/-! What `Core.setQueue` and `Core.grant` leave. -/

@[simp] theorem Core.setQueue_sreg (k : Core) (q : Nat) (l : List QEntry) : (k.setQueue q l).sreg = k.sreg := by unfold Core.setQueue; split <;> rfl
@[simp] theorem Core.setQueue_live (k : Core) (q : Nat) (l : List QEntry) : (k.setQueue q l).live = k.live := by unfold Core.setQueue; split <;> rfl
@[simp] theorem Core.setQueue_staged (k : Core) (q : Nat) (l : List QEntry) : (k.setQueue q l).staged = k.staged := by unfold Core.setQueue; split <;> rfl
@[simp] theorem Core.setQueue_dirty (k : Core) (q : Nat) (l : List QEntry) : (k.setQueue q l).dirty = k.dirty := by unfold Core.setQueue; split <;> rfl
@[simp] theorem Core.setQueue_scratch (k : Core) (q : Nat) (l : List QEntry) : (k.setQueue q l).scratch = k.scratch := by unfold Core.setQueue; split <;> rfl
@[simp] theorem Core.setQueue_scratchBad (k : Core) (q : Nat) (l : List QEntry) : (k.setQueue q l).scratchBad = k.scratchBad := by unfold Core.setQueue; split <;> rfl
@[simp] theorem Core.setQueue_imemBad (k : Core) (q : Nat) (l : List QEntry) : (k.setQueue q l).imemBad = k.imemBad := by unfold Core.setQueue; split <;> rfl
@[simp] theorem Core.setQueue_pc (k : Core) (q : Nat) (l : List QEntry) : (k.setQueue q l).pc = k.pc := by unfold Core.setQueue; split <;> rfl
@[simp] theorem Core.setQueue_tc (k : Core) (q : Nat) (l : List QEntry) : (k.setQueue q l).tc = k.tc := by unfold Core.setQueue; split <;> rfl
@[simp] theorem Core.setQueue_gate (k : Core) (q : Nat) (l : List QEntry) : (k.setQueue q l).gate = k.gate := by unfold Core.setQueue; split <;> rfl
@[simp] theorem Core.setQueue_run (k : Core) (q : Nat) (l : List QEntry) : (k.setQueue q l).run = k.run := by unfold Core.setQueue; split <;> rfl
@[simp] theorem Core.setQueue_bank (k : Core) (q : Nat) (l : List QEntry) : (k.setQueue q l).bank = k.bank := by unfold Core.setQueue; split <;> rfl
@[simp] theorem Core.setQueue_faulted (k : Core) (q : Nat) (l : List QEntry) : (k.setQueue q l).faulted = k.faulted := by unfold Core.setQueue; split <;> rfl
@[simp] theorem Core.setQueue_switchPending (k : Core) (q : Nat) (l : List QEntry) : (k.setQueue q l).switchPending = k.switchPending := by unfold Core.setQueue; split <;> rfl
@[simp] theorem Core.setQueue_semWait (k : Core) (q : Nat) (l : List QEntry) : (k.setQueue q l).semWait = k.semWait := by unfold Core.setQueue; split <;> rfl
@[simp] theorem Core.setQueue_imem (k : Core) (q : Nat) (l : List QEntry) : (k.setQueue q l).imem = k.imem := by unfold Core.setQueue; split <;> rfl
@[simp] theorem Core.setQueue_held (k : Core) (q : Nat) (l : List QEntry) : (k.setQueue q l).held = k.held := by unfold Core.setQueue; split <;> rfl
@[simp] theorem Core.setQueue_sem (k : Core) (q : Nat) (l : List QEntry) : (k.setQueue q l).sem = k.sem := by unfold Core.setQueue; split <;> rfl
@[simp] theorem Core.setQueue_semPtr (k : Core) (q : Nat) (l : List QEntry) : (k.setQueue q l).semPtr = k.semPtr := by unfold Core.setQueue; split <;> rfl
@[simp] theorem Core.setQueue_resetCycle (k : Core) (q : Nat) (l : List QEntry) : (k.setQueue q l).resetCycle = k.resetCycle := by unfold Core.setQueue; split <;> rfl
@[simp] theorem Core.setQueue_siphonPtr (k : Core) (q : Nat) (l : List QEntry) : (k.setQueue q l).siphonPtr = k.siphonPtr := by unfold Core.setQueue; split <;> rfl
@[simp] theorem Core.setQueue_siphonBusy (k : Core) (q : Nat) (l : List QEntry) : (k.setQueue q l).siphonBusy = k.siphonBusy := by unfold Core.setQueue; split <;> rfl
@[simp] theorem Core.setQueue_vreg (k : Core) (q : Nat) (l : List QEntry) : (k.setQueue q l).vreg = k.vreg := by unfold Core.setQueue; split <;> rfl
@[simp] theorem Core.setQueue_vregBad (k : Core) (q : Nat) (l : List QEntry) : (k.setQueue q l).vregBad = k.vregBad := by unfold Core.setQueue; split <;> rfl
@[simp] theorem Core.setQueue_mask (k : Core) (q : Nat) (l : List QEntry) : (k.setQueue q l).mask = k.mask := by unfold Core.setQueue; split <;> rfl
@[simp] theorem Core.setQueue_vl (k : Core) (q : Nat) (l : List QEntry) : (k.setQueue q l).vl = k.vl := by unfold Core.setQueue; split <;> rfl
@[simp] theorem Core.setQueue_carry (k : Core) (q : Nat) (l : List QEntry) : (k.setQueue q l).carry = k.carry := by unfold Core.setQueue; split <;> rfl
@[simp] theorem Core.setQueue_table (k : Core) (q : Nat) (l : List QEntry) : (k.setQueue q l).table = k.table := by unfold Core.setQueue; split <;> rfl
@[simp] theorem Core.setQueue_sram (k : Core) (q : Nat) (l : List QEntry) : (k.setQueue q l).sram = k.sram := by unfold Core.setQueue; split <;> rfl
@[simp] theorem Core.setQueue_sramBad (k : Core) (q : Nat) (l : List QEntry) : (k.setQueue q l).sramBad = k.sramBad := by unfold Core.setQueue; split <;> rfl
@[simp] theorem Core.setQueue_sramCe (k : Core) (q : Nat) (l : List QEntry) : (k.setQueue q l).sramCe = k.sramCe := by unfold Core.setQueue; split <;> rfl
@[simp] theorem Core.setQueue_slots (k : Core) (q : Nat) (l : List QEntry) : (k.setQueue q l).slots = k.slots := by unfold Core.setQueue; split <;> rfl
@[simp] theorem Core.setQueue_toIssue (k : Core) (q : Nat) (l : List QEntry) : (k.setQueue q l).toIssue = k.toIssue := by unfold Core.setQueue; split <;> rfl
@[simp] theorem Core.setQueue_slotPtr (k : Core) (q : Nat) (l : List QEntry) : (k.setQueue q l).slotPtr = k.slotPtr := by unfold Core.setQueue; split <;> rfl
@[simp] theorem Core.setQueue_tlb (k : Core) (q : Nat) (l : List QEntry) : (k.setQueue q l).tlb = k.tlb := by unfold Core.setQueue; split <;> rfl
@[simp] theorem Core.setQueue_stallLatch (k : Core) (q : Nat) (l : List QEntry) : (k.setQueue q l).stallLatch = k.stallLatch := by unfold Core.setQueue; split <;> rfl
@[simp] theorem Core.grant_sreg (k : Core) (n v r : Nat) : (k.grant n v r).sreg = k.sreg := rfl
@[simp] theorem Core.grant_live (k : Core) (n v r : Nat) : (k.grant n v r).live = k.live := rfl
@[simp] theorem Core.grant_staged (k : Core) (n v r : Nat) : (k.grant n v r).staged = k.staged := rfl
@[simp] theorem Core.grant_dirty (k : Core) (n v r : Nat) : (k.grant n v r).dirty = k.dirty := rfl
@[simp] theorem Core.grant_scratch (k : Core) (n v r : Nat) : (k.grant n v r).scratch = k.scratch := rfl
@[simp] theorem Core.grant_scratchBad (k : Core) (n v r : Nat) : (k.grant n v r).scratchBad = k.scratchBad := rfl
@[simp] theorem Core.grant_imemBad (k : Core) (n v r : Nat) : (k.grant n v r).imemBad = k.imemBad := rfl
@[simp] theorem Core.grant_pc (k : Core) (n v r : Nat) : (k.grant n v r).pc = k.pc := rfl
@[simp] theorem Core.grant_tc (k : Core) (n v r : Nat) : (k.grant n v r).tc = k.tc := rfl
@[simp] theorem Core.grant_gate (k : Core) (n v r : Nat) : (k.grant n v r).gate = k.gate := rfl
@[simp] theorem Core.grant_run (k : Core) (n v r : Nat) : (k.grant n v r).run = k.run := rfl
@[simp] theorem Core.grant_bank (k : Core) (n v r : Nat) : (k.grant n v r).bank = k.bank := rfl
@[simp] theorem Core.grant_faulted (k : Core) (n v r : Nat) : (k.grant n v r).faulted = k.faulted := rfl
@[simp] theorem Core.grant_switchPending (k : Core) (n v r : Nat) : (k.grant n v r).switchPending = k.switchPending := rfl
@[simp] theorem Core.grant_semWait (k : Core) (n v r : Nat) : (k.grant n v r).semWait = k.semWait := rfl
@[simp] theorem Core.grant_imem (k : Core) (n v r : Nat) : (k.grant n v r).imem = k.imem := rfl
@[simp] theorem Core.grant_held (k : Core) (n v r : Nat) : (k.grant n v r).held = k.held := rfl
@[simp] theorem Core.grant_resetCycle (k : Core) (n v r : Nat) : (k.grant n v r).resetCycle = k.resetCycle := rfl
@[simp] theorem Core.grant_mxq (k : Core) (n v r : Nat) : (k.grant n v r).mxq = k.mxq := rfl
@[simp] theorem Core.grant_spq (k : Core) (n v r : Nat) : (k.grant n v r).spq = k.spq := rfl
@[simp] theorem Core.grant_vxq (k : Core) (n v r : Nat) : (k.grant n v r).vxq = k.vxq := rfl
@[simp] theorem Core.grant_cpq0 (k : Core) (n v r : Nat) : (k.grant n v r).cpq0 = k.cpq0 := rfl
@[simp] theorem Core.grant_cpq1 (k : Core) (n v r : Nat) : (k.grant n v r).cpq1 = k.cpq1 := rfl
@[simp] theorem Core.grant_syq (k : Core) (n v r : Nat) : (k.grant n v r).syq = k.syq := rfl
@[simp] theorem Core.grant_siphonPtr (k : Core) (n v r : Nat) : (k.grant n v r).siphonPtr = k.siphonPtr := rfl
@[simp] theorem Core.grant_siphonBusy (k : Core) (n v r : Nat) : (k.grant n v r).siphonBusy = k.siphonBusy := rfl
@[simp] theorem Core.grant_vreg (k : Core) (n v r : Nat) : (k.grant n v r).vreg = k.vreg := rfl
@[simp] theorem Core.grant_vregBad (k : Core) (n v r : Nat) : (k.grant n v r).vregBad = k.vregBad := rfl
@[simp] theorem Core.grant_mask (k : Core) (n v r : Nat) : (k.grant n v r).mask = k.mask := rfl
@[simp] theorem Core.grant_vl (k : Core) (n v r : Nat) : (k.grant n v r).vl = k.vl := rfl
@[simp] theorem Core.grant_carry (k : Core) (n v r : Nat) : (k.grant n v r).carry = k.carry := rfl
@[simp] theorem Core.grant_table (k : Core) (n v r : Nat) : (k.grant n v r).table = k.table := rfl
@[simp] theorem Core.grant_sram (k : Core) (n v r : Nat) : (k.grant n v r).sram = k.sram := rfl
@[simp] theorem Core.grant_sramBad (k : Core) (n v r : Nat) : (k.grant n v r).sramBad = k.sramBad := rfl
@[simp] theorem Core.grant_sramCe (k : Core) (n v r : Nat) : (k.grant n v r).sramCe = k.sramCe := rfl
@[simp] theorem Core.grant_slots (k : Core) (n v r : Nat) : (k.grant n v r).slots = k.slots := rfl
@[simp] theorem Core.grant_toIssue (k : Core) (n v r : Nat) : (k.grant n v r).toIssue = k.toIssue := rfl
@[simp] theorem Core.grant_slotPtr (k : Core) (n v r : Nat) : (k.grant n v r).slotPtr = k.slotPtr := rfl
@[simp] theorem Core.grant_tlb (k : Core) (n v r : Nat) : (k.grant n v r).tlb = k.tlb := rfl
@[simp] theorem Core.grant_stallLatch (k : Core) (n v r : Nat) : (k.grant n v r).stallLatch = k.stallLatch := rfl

§ §

Your assignment: Your reply should be a single number: the count of lines above that include the string "bank".

Your solution: 2